In the example below, we will create a v3-256 TPU pod as used in the MAE paper. Here we create our TPUs in europe-west4-a
location based on our TPU quota.
# (run on your local laptop)
TPU_NAME=mae-tpu-256 # !!! change to another name you like
ZONE=europe-west4-a # a location where we have available TPU quota
ACCELERATOR_TYPE=v3-256
STARTUP_SCRIPT=/Users/ronghanghu/workspace/gcp_scripts/tpu_start_mae.sh # !!! change to your startup script path
RUNTIME_VERSION=tpu-vm-pt-1.10 # this is the runtime we use for PyTorch/XLA (it contains PyTorch 1.10)
# create a TPU VM (adding `--reserved` to create reserved TPUs)

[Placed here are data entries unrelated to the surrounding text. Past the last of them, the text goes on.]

-- ==== Sys2Proof/Certificates/Slice0/Obligations.lean ====
section
/-! DEFINITION. The statements about the decoder block, and the words they are said in. -/

namespace Sys2Proof.Rules

open Sys2Proof.Machine

/-- The text of an instruction line (R106). -/
def lineText (p : Params) (w : Width) (mnemonic : String) (dst src : Operand) : String :=
  mnemonic ++ " " ++ renderOp p.directAddrQualifier w dst ++ ", " ++ renderOp p.directAddrQualifier w src

/-- The state after a successful step: one line more, and the cursor `k` bytes further (R122). -/
def emitted (s : State) (line : String) (k : Nat) : State :=
  { s with out := s.out ++ [line], cursor := s.cursor + k }

/-- The state after a stop at the cursor (R24, R121, R137). -/
def stopped (s : State) (reason : StopReason) (detail : StopDetail) : State :=
  { s with
    run := .stopped
    diag := some { reason := reason, offset := s.cursor, byte := s.input.read s.cursor, detail := detail } }

/-- The 44 recognized leading bytes (R60). -/
def recognized (b : Byte) : Bool :=
  b ≤ 0x05#8 || (0x28#8 ≤ b && b ≤ 0x2D#8) || (0x38#8 ≤ b && b ≤ 0x3D#8) || (0x80#8 ≤ b && b ≤ 0x83#8)
    || (0x88#8 ≤ b && b ≤ 0x8B#8) || (0xB0#8 ≤ b && b ≤ 0xBF#8) || (0xC6#8 ≤ b && b ≤ 0xC7#8)

/-- What the instruction with RM opcode `op6` does at the cursor (R83 to R86): its line and advance where all its
bytes exist, TRUNCATED otherwise (R82). -/
def regRmRule (op6 : BitVec 6) (mnemonic : String) : Prop :=
  ∀ s : State, s.enabled →
    let c := s.cursor
    let b0 := s.input.read c
    let b1 := s.input.read (c + 1)
    let w := Width.ofBit (byteBit b0 0)
    let mode := Mode.ofField (modField b1)
    let rm := rmField b1
    let n := 2 + dispLen mode rm
    let r := Operand.reg (regName w (regField b1))
    let m := resolveRm mode rm w (Pseudocode.readDisp s (c + 2) mode rm).1
    b0.extractLsb' 2 6 = op6 →
      (c + n ≤ s.inputLength →
        step s = .next (emitted s
          (if byteBit b0 1 then lineText s.params w mnemonic r m else lineText s.params w mnemonic m r) n)) ∧
      (c + 2 ≤ s.inputLength → s.inputLength < c + n →
        step s = .next (stopped s .truncated (.lengths n (s.inputLength - c)))) ∧
      (s.inputLength < c + 2 →
        step s = .next (stopped s .truncated (.lengths 2 (s.inputLength - c))))

/-- The leading byte of an IRM group: `100000sw` or `1100011w` (R56, R91). -/
def hasGroupOpcode (g : ImmGroup) (b0 : Byte) : Bool :=
  match g with
  | .arith => b0.extractLsb' 2 6 = 0b100000#6
  | .mov => b0.extractLsb' 1 7 = 0b1100011#7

gcloud alpha compute tpus tpu-vm create ${TPU_NAME} \
--zone ${ZONE} \
--accelerator-type ${ACCELERATOR_TYPE} --reserved \
--version ${RUNTIME_VERSION} \
--metadata-from-file=startup-script=${STARTUP_SCRIPT}
Now we can log into the TPU VM we just created.
# (run on your local laptop)
TPU_NAME=mae-tpu-256 # !!! change to the TPU name you created
ZONE=europe-west4-a
# it takes a while for the SSH to work after creating TPU VM
# if this command fails, just retry it
gcloud alpha compute tpus tpu-vm ssh ${TPU_NAME} --zone ${ZONE} --worker 0
Here --worker 0
means that we are going to log into the first VM node (a v3-256 TPU pod has 16 VM nodes, and each node is connected to 8 TPU cores). Note: it may take a few minutes for the setup script to finish (and it could still be running in the background after you log in). So if you don't see your NFS directory (mounted to /checkpoint
above), it should appear in one or two minutes. (In case it doesn't appear after a while, see "Troubleshooting".)
After logging into TPU VM, now we can set up the codebase and datasets for our experiments.
On the TPU VM after logging in, we should store all the codebase in a shared NFS directory so that the same repo can be accessed from all VM nodes.
In the example below, we clone the repo under /checkpoint/ronghanghu/workspace
as follows.
# (run on your TPU VM)
# !!! this should be under a shared NFS directory (you can change to a different path)
WORKSPACE_DIR=/checkpoint/ronghanghu/workspace
mkdir -p $WORKSPACE_DIR && cd $WORKSPACE_DIR
git clone https://github.com/facebookresearch/long_seq_mae.git ./long_seq_mae
Then, set up the pretraining datasets following DATA.md
.
Now your TPU VM is set up and we can run experiments on it.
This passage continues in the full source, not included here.